Trial counsel applied an objectively reasonable trial strategy. In hindsight, counsel believed that he should have presented the involuntary intoxication defense. However, there were two valid reasons for not doing so. First, the evidence introduced at trial did not support the defense. To create a jury issue on the intentional homicide charge, there must be evidence that the defendant's intoxication at the time of the crime rendered him incapable of forming the intent requisite to the commission of the crime. State v. Strege , 116 Wis.2d 477, 486, 343 N.W.2d 100, 105 (1984). Here, witnesses described Funmaker as not obviously or apparently intoxicated at the time and shortly after the incident. After stabbing Eric, he essentially took control of the situation, giving Eric first aid and instructing others to call for emergency care. Additionally, the jury heard Funmaker's taped statement to the police, in which he clearly recalled the events of the evening, and was able to articulate an exculpatory version of the stabbing.

Second, Funmaker staked his strongest defense on evidence that he made a considered, reasonable decision to save Sterling from further injury in Eric's brutal attack. Presenting evidence and argument that he was in a state of drunken confusion at the time is simply inconsistent with that defense. Trial counsel may reasonably choose to avoid inconsistent defenses, to avoid the risk that the jury might reject both. See Lee v. State , 65 Wis.2d 648, 654, 223 N.W.2d 455, 458 (1974). (Jury presented with contradictory defenses may find merit in neither).

Counsel also reasonably chose not to seek clarifying instructions. According to Funmaker, counsel's error was his failure to seek clarification or explanation of the term "unlawful interference," in the instruction that Funmaker was privileged to use force against Eric if he reasonably believed Eric to be unlawfully interfering with Sterling. The undisputed evidence showed that Eric's "interference" with Sterling was a brutal beating. Funmaker cannot reasonably contend that the jury would fail to consider that act to be an unlawful interference, without additional clarification.

Additionally, Funmaker is not entitled to a new trial in the interest of justice. We have discretion to reverse and order a new trial if it appears from the record that the real controversy has not been fully tried. Section 752.35, Stats. Funmaker contends the issue of his guilt was not fully and fairly tried because the instruction did not define "unlawful interference," and because the instructions on the perfect and imperfect defense-of-another were not clearly delineated, and were mixed in with the instructions on the lesser included offenses. As already noted, we reject the contention that the jury needed additional explanation of the term "unlawful interference." We also reject Funmaker's assertion that the standard jury instructions used here deprived him of a fair trial. Trial courts should use the standard instructions "because they do represent a painstaking effort to accurately state the law and provide statewide uniformity." State v. Foster , 191 Wis.2d 14, 27, 528 N.W.2d 22, 27 (Ct.App. 1995). Nothing in the record indicates that the standard instruction was so confusing as to deprive him of the opportunity to have his defense fairly considered. His assertion to the contrary is nothing more than speculation.

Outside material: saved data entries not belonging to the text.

-- ==== Sys2Proof/Machine/StoreEvents.lean ====
section
/-! DEFINITION. The ends of the store's array operations and of the one-time array's programming steps (chapters 3 and 4). An
end of an operation that is not in progress changes nothing (log 2). -/
namespace Sys2Proof.Machine

/-- PAGE_PROGRAM_DONE (R53, R65, R66). -/
def execPageProgramDone (bad : Option Bytes) (s : State) : Result :=
  match s.store.op with
  | some (.program page bytes) => .next (s.programDone page bytes bad).settle
  | _ => .next s

/-- PAGE_VOID_DONE (R53, R66, R69). -/
def execPageVoidDone (bad : Option Word) (s : State) : Result :=
  match s.store.op with
  | some (.void page) => .next (s.voidDone page bad).settle
  | some (.copyVoid page) => .next (s.copyVoidDone page bad).settle
  | _ => .next s

/-- COPY_PROGRAM_DONE (R69). -/
def execCopyProgramDone (bad : Option Bytes) (s : State) : Result :=
  match s.store.op with
  | some (.copy src dst bytes) => .next (s.copyDone src dst bytes bad).settle
  | _ => .next s

/-- BLOCK_ERASE_DONE (R70, R71). -/
def execBlockEraseDone (left : List (Nat × Byte)) (s : State) : Result :=
  match s.store.op with
  | some (.erase b) => .next (s.eraseDone b left).settle
  | _ => .next s

/-- RECOVERY_ERASE_DONE (R61, R71). -/
def execRecoveryEraseDone (left : List (Nat × Byte)) (s : State) : Result :=
  match s.store.op with
  | some (.recoveryErase b) => .next (s.eraseDone b left).settle
  | _ => .next s

/-- OTA_BYTE_PROGRAMMED (R35, R46 to R48). -/
def execOtaByteProgrammed (stuck : Byte) (s : State) : Result :=
  match s.ota.current with
  | some ⟨.identity c, pos⟩ => .next (s.byteProgrammed (.identity c) pos stuck).settle
  | some ⟨.keys seed, pos⟩ => .next (s.byteProgrammed (.keys seed) pos stuck).settle
  | some ⟨.root e d, pos⟩ => .next (s.byteProgrammed (.root e d) pos stuck).settle
  | _ => .next s

/-- COUNTER_BIT_PROGRAMMED (R42). -/
def execCounterBitProgrammed (ok : Bool) (s : State) : Result :=
  match s.ota.current with
  | some ⟨.advance k target filer, pos⟩ => .next (s.counterProgrammed k target filer pos ok).settle
  | _ => .next s

/-- LOCK_BIT_PROGRAMMED (R49). -/
def execLockBitProgrammed (ok : Bool) (s : State) : Result :=
  match s.ota.current with
  | some ⟨.seal, pos⟩ => .next (s.lockProgrammed pos ok).settle
  | _ => .next s

/-- RETIRE_BIT_PROGRAMMED (R43, R71). -/
def execRetireBitProgrammed (ok : Bool) (s : State) : Result :=
  match s.ota.current with
  | some ⟨.retire b, _⟩ => .next (s.retireProgrammed b ok).settle
  | _ => .next s

end Sys2Proof.Machine
end

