-- ==== Sys2Proof/Machine/Dispatch.lean ====
section
/-! DEFINITION. The meaning of every command: one arm per constructor. -/
namespace Sys2Proof.Machine

/-- The effect of a command on everything but the queue. -/
def exec (i : Instr) (s : State) : Host.Outcome State Fault Refusal :=
  match i with
  | .powerOn cut => Sys2Proof.Machine.execPowerOn cut s
  | .pinReset cut => Sys2Proof.Machine.execPinReset cut s
  | .pinResetRelease => Sys2Proof.Machine.execPinResetRelease s
  | .startUpLoad => Sys2Proof.Machine.execStartUpLoad s
  | .addressByte b => Sys2Proof.Machine.execAddressByte b s
  | .writeDataByte b => Sys2Proof.Machine.execWriteDataByte b s
  | .frameClose => Sys2Proof.Machine.execFrameClose s
  | .readFrame n ends => Sys2Proof.Machine.execReadFrame n ends s
  | .stuckLineTimerExpiry => Sys2Proof.Machine.execStuckLineTimerExpiry s
  | .identify ch => Sys2Proof.Machine.execIdentify ch s
  | .readEvents ch => Sys2Proof.Machine.execReadEvents ch s
  | .getSetting ch => Sys2Proof.Machine.execGetSetting ch s
  | .setSetting => Sys2Proof.Machine.execSetSetting s
  | .restrictGrants => Sys2Proof.Machine.execRestrictGrants s
  | .writeIdentity => Sys2Proof.Machine.execWriteIdentity s
  | .generateDeviceKeys => Sys2Proof.Machine.execGenerateDeviceKeys s
  | .installRoot => Sys2Proof.Machine.execInstallRoot s
  | .seal => Sys2Proof.Machine.execSeal s
  | .readStoreHealth ch => Sys2Proof.Machine.execReadStoreHealth ch s
  | .setGuard => Sys2Proof.Machine.execSetGuard s
  | .freezeGuard => Sys2Proof.Machine.execFreezeGuard s
  | .writeSlot ch => Sys2Proof.Machine.execWriteSlot ch s
  | .generateKey ch => Sys2Proof.Machine.execGenerateKey ch s
  | .deleteSlot ch => Sys2Proof.Machine.execDeleteSlot ch s
  | .readSlotInfo ch => Sys2Proof.Machine.execReadSlotInfo ch s
  | .verifyOwner => Sys2Proof.Machine.execVerifyOwner s
  | .endOwner => Sys2Proof.Machine.execEndOwner s
  | .setVerifier => Sys2Proof.Machine.execSetVerifier s
  | .readThrottle ch => Sys2Proof.Machine.execReadThrottle ch s
  | .ownerReset rcv => Sys2Proof.Machine.execOwnerReset rcv s
  | .openKey ch => Sys2Proof.Machine.execOpenKey ch s
  | .closeKey ch => Sys2Proof.Machine.execCloseKey ch s
  | .pinKey ch => Sys2Proof.Machine.execPinKey ch s
  | .unpinKey ch => Sys2Proof.Machine.execUnpinKey ch s
  | .listContexts ch => Sys2Proof.Machine.execListContexts ch s
  | .sign ch => Sys2Proof.Machine.execSign ch s
  | .derive ch => Sys2Proof.Machine.execDerive ch s
  | .releaseSecret ch => Sys2Proof.Machine.execReleaseSecret ch s
  | .extend ch => Sys2Proof.Machine.execExtend ch s
  | .readLanes ch => Sys2Proof.Machine.execReadLanes ch s
  | .readLog ch => Sys2Proof.Machine.execReadLog ch s
  | .quote ch => Sys2Proof.Machine.execQuote ch s
  | .readBootState ch => Sys2Proof.Machine.execReadBootState ch s
  | .releaseRecovery => Sys2Proof.Machine.execReleaseRecovery s
  | .restartPlatform ch => Sys2Proof.Machine.execRestartPlatform ch s
  | .selectBank => Sys2Proof.Machine.execSelectBank s
  | .admitBank => Sys2Proof.Machine.execAdmitBank s
  | .admissionStatus ch => Sys2Proof.Machine.execAdmissionStatus ch s
  | .abortAdmission => Sys2Proof.Machine.execAbortAdmission s
  | .confirmBoot => Sys2Proof.Machine.execConfirmBoot s
  | .hashChunkEnd => Sys2Proof.Machine.execHashChunkEnd s
  | .finishDigestEnd => Sys2Proof.Machine.execFinishDigestEnd s
  | .extendJobEnd => Sys2Proof.Machine.execExtendJobEnd s
  | .verifySignatureEnd => Sys2Proof.Machine.execVerifySignatureEnd s
  | .signJobEnd => Sys2Proof.Machine.execSignJobEnd s
  | .deriveJobEnd => Sys2Proof.Machine.execDeriveJobEnd s
  | .stretchEnd => Sys2Proof.Machine.execStretchEnd s
  | .keygenEnd healthy draws => Sys2Proof.Machine.execKeygenEnd healthy draws s
  | .randomEnd healthy drawn => Sys2Proof.Machine.execRandomEnd healthy drawn s
  | .pageProgramDone bad => Sys2Proof.Machine.execPageProgramDone bad s
  | .pageVoidDone bad => Sys2Proof.Machine.execPageVoidDone bad s
  | .copyProgramDone bad => Sys2Proof.Machine.execCopyProgramDone bad s
  | .blockEraseDone left => Sys2Proof.Machine.execBlockEraseDone left s
  | .recoveryEraseDone left => Sys2Proof.Machine.execRecoveryEraseDone left s
  | .otaByteProgrammed stuck => Sys2Proof.Machine.execOtaByteProgrammed stuck s
  | .counterBitProgrammed ok => Sys2Proof.Machine.execCounterBitProgrammed ok s
  | .lockBitProgrammed ok => Sys2Proof.Machine.execLockBitProgrammed ok s
  | .retireBitProgrammed ok => Sys2Proof.Machine.execRetireBitProgrammed ok s
  | .uptimeTick => Sys2Proof.Machine.execUptimeTick s
  | .ownerGrantIdleExpiry => Sys2Proof.Machine.execOwnerGrantIdleExpiry s
  | .flashIdReadDone b0 b1 b2 => Sys2Proof.Machine.execFlashIdReadDone b0 b1 b2 s
  | .manifestReadDone bytes => Sys2Proof.Machine.execManifestReadDone bytes s
  | .chunkReadDone bytes => Sys2Proof.Machine.execChunkReadDone bytes s
  | .bootPhaseBegin => Sys2Proof.Machine.execBootPhaseBegin s
  | .bootLanesClose => Sys2Proof.Machine.execBootLanesClose s
  | .release => Sys2Proof.Machine.execRelease s
  | .powerLoss cut => Sys2Proof.Machine.execPowerLoss cut s

end Sys2Proof.Machine
end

By the Court. — Judgment and order affirmed.


Summaries of

State v. Funmaker

Court of Appeals of Wisconsin
Jun 10, 1999
Case No. 98-1672-CR (Wis. Ct. App. Jun. 10, 1999)
Case details for

State v. Funmaker

Case Details

Full title:STATE OF WISCONSIN, PLAINTIFF-RESPONDENT, v. MAX P. FUNMAKER, JR.…

Court:Court of Appeals of Wisconsin

Date published: Jun 10, 1999

Citations

Case No. 98-1672-CR (Wis. Ct. App. Jun. 10, 1999)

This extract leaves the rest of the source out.